[Opening DATA EXTRACTS section]

-- ==== Sys2Proof/Machine/HostRegs.lean ====
section
/-! DEFINITION. Every register of the register window: what a write through a path does (R3 and the rule of each block) and
what a read returns (R445 for the readings that may be withheld), with the events REGISTER_WRITE, WITHHELD_READ and
VENDOR_DEFINED_REQUEST. -/

namespace Sys2Proof.Machine

open Host (Outcome)

/-! ### Writes -/

/-- R322, R336, R340, R341: a write to SMPREQ. -/
def State.writeSmpreq (s : State) (st : Nat) (v : Word) (path : Path) : State :=
  s.guardWrite path .control (0x40 * st + 0x38) (fun s =>
    match s.named st with
    | none => s
    | some l =>
      match field v 33 32 with
      | 0 => s.request l.seq none (field v 31 0) .asked
      | 1 => s.endLaunch l.seq 6
      | 2 => if l.spans.any (fun p => p.st == .saved) then s.modLaunch l.seq (fun l => { l with front := true }) else s
      | _ => s)

/-- R342: a write to a stream's address-space register, ignored unless the stream is idle. -/
def State.writeSmas (s : State) (st : Nat) (v : Word) (path : Path) : State :=
  s.guardWrite path .control (0x200 + 8 * st) (fun s =>
    s.modStream st (fun x => if x.st = .idle then { x with part := field v 17 16, asid := field v 11 0 } else x))

/-- R322: a write to one of a stream's eight registers. -/
def State.writeStream (s : State) (st o : Nat) (v : Word) (path : Path) : State :=
  let put (f : Stream → Stream) : State := s.guardWrite path .control (0x40 * st + o) (fun s => s.modStream st f)
  match o with
  | 0x00 => s.writeSmpc st v path
  | 0x08 => put (fun x => { x with arg := v })
  | 0x10 => put (fun x => { x with ctab := v &&& 0xFFFFFFFFFFFFFFC0 })
  | 0x18 => put (fun x => { x with drop := x.drop && !v.getLsbD 2 })
  | 0x30 => put (fun x => { x with pseq := v })
  | 0x38 => s.writeSmpreq st v path
  | _ => s

/-- A write to a register that holds what is written to its writable bits. -/
def State.writePlain (s : State) (b : Blk) (off : Nat) (v : Word) (path : Path) : State :=
  let m := plainMask b off
  if m = 0 then s else s.guardWrite path b off (fun s => s.setHreg b off (mergeBits (s.hreg b off) v m))

/-- R380: a save area that partition p may have. -/
def State.areaOk (s : State) (p base size : Nat) : Bool :=
  size == 0 || (decide (20 ≤ size) && decide (size ≤ 38) && aligned base (2 ^ size) && s.inPartDram p base (2 ^ size))

/-- R380: a write to SABASE or SASIZE. -/
def State.writeArea (s : State) (p o : Nat) (v : Word) (path : Path) : State :=
  let off := 0x800 + 0x10 * p + o
  s.guardWrite path .sec off (fun s =>
    let x := v &&& (if o = 0 then 0x0000FFFFFFFFF000 else 0x3F)
    let base := if o = 0 then x.toNat else (s.hreg .sec (0x800 + 0x10 * p)).toNat
    let size := if o = 0 then field (s.hreg .sec (0x808 + 0x10 * p)) 5 0 else x.toNat
    if s.sec.saves.any (fun e => e.part == p) || !s.areaOk p base size then s else s.setHreg .sec off x)

/-- R431: a write to MINT; the interval counts from it. -/
def State.writeMint (s : State) (p : Nat) (v : Word) (path : Path) : State :=
  s.guardWrite path .sec (mreg p + 0x30) (fun s =>
    (s.setHreg .sec (mreg p + 0x30) (v &&& 0xFFFFFFFF)).modSec (fun x => { x with periodAt := x.periodAt.set p s.clock }))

[Closing DATA EXTRACTS section]

Only the lines from the one with "let size := if" through the end of the data belong in the answer, each reproduced exactly.

## PROBLEM SOLUTION
    let size := if o = 0 then field (s.hreg .sec (0x808 + 0x10 * p)) 5 0 else x.toNat
    if s.sec.saves.any (fun e => e.part == p) || !s.areaOk p base size then s else s.setHreg .sec off x)

/-- R431: a write to MINT; the interval counts from it. -/
def State.writeMint (s : State) (p : Nat) (v : Word) (path : Path) : State :=
  s.guardWrite path .sec (mreg p + 0x30) (fun s =>
    (s.setHreg .sec (mreg p + 0x30) (v &&& 0xFFFFFFFF)).modSec (fun x => { x with periodAt := x.periodAt.set p s.clock }))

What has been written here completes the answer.